▸ MATERIAL SHOWN
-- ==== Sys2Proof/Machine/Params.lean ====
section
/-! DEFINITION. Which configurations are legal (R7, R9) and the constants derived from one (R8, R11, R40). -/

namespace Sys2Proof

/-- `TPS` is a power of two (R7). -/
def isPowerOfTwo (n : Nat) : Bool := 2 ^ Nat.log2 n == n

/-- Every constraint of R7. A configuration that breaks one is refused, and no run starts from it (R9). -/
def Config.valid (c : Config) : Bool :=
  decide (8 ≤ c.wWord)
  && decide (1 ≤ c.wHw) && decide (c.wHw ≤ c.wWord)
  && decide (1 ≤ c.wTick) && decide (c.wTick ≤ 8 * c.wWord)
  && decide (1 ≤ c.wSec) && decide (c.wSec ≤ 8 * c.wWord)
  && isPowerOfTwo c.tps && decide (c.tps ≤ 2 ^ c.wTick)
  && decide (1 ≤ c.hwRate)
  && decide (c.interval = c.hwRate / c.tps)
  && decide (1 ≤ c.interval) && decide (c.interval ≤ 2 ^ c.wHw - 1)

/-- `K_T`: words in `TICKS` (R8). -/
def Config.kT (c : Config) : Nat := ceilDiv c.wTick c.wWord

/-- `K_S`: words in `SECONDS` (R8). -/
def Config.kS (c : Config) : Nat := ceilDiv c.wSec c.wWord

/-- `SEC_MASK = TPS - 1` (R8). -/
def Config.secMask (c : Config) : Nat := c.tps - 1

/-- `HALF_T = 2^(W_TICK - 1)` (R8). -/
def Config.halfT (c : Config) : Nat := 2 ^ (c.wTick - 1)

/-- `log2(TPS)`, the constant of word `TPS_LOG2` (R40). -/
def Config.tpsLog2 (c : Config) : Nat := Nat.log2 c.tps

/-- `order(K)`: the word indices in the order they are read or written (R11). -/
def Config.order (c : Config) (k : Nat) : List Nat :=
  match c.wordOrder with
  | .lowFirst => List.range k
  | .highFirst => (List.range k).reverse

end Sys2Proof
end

▸ WORK TO BE COMPLETED
Reproduce verbatim only the segment of the listing bounded by the line containing "(c.wSec ≤ 8 * c.wWord)" and the line containing "def Config.kS (c", with both boundary lines included.

▸ REPLY
  && decide (1 ≤ c.wSec) && decide (c.wSec ≤ 8 * c.wWord)
  && isPowerOfTwo c.tps && decide (c.tps ≤ 2 ^ c.wTick)
  && decide (1 ≤ c.hwRate)
  && decide (c.interval = c.hwRate / c.tps)
  && decide (1 ≤ c.interval) && decide (c.interval ≤ 2 ^ c.wHw - 1)

/-- `K_T`: words in `TICKS` (R8). -/
def Config.kT (c : Config) : Nat := ceilDiv c.wTick c.wWord

/-- `K_S`: words in `SECONDS` (R8). -/
def Config.kS (c : Config) : Nat := ceilDiv c.wSec c.wWord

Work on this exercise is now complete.